Firstly, I’m relieved as an American that a serious and dogged prosecutor deemed it impossible to prove beyond a reasonable doubt that the president of the United States had knowingly conspired with a foreign government to undermine the integrity of the 2016 presidential election. It’s not exactly a high bar, I know, but we have been failing to reach the lowest bars lately, so count me a happy person. I’m glad, simply, that the worst doesn’t appear to be true. I prefer my presidents not to be traitors.
Second, we were able to hold an independent inquiry into a serious question of electoral malfeasance and see it to a conclusion, without Mueller being fired, or the inquiry blocked, or stymied. When push came to shove, the Congress protected Mueller, despite an avalanche of abuse and propaganda directed toward him. And the president didn’t fire him, which, let’s be honest, we were all fearing he would. We ducked that particular constitutional crisis.

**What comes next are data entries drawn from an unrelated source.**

-- ==== Sys2Proof/Machine/Windows.lean ====
section
/-!
DEFINITION. The window instructions of an actor firing (R164 to R166) and HGET (R172).
-/

namespace Sys2Proof.Machine

/-- The actor of an agent as PE · 4 + index; 0 for a sequencer, whose blocks hold no window instruction. -/
def Agent.place (who : Agent) : Nat := match who with | .actor _ a => a | _ => 0

/-- The window behind port `p` of an agent's actor. -/
def Core.winOf (k : Core) (who : Agent) (p : Nat) : Option Nat := (k.port (Agent.place who) p).map PortCfg.win

/-- The row at offset `o` of a window, counted from the head at firing start (R33, R165). -/
def Core.rowFrom (k : Core) (e : Exec) (w o : Nat) : Tok := k.row (rowAt (k.winCfg w) (sget 0 e.snap.head0 w) o)

/-- A slot completes with a token that already carries its ember bit. -/
def Issue.token (x : Issue) (t : Tok) (f : Fabric) : Fabric :=
  f.modCore x.who.core fun k =>
    k.finish x.who x.slot x.i (.tok ⟨t.bits, t.ember || x.ember⟩) (.tok ⟨t.bits, t.ember || x.ember⟩) fNone

/-- WRD (R32, R165): the row at an immediate offset, never waiting; WINDOW_RANGE when o ≥ C. -/
def execWrd (w : WFields) (s : State) : Host.Outcome State Fault Refusal :=
  issueStep (.wrd w) (fun x f =>
    let k := f.core x.who.core
    match k.winOf x.who w.port.toNat with
    | none => f
    | some n =>
      if (k.winCfg n).cap ≤ w.dist.toNat then x.fault 0x20 w.dist.toNat 0 f
      else x.token (k.rowFrom x.exec n w.dist.toNat) f) s

/-- The offset of a WRDX: DIST, or A.e[0] read as z32 when OFS = 1. -/
def wrdxOffset (w : WFields) (a : Row) : Nat := if w.ofs = 1 then elem 32 a 0 else w.dist.toNat

/-- WRDX (R165): waits until F > o, aborts with WINDOW_RANGE when o ≥ C. -/
def execWrdx (w : WFields) (s : State) : Host.Outcome State Fault Refusal :=
  issueStep (.wrdx w) (fun x f =>
    let k := f.core x.who.core
    let o := wrdxOffset w x.a
    match k.winOf x.who w.port.toNat with
    | none => f
    | some n =>
      if (k.winCfg n).cap ≤ o then x.fault 0x20 o 0 f
      else if o < k.readable n then x.token (k.rowFrom x.exec n o) f
      else x.wait (.row o) f) s

/-- WUPD (R165): an update buffered to commit; WINDOW_RANGE when o ≥ F at firing start. -/
def execWupd (w : WFields) (s : State) : Host.Outcome State Fault Refusal :=
  issueStep (.wupd w) (fun x f =>
    let k := f.core x.who.core
    match k.winOf x.who w.port.toNat with
    | none => f
    | some n =>
      if sget 0 x.exec.snap.f0 n ≤ w.dist.toNat then x.fault 0x20 w.dist.toNat 0 f
      else x.buffer (.upd w.port.toNat w.dist.toNat ⟨x.a, x.ember⟩) f) s

/-- WFIL (R165): a fill buffered to commit. -/
def execWfil (w : WFields) (s : State) : Host.Outcome State Fault Refusal :=
  issueStep (.wfil w) (fun x f => x.buffer (.fill w.port.toNat ⟨x.a, x.ember⟩) f) s

/-- WSHR (R165): a shrink buffered to commit; a count of 0 adds nothing. -/
def execWshr (w : WFields) (s : State) : Host.Outcome State Fault Refusal :=
  issueStep (.wshr w) (fun x f =>
    if w.dist = 0 then x.noResult f else x.buffer (.shrink w.port.toNat w.dist.toNat) f) s

/-- The count token of a window as it stood at firing start (R166). -/
def Core.countToken (k : Core) (e : Exec) (w : Nat) : Row :=
  let n := sget 0 e.snap.f0 w
  let cap := (k.winCfg w).cap
  ofVals 32 [n, cap - n, cap, sget 0 e.snap.head0 w]

/-- WCNT (R166): never waits and never faults. -/
def execWcnt (w : WFields) (s : State) : Host.Outcome State Fault Refusal :=
  issueStep (.wcnt w) (fun x f =>
    let k := f.core x.who.core
    match k.winOf x.who w.port.toNat with
    | none => f
    | some n => x.result (k.countToken x.exec n) fNone f) s

/-- HGET (R172): hN as it stood at firing start; only commit writes a held register (R40). -/
def execHget (d : DFields) (s : State) : Host.Outcome State Fault Refusal :=
  issueStep (.hget d) (fun x f =>
    let k := f.core x.who.core
    x.result (sget 0 (k.actor (Agent.place x.who)).held (d.imm.toNat % 8)) fNone f) s

end Sys2Proof.Machine
end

More to the point, in what was an inevitably fraught political moment, Robert Mueller conducted himself impeccably. How thrilling to hear absolutely nothing from him. I don’t even know what his voice sounds like. The lack of leaks or grandstanding; the efficiency and obvious rigor of the process; the resistance to becoming the Resistance: Mueller single-handedly showed that the norms of liberal democracy and the rule of law can be upheld even as most of the political actors, especially the president, have been behaving like bit players in a banana republic.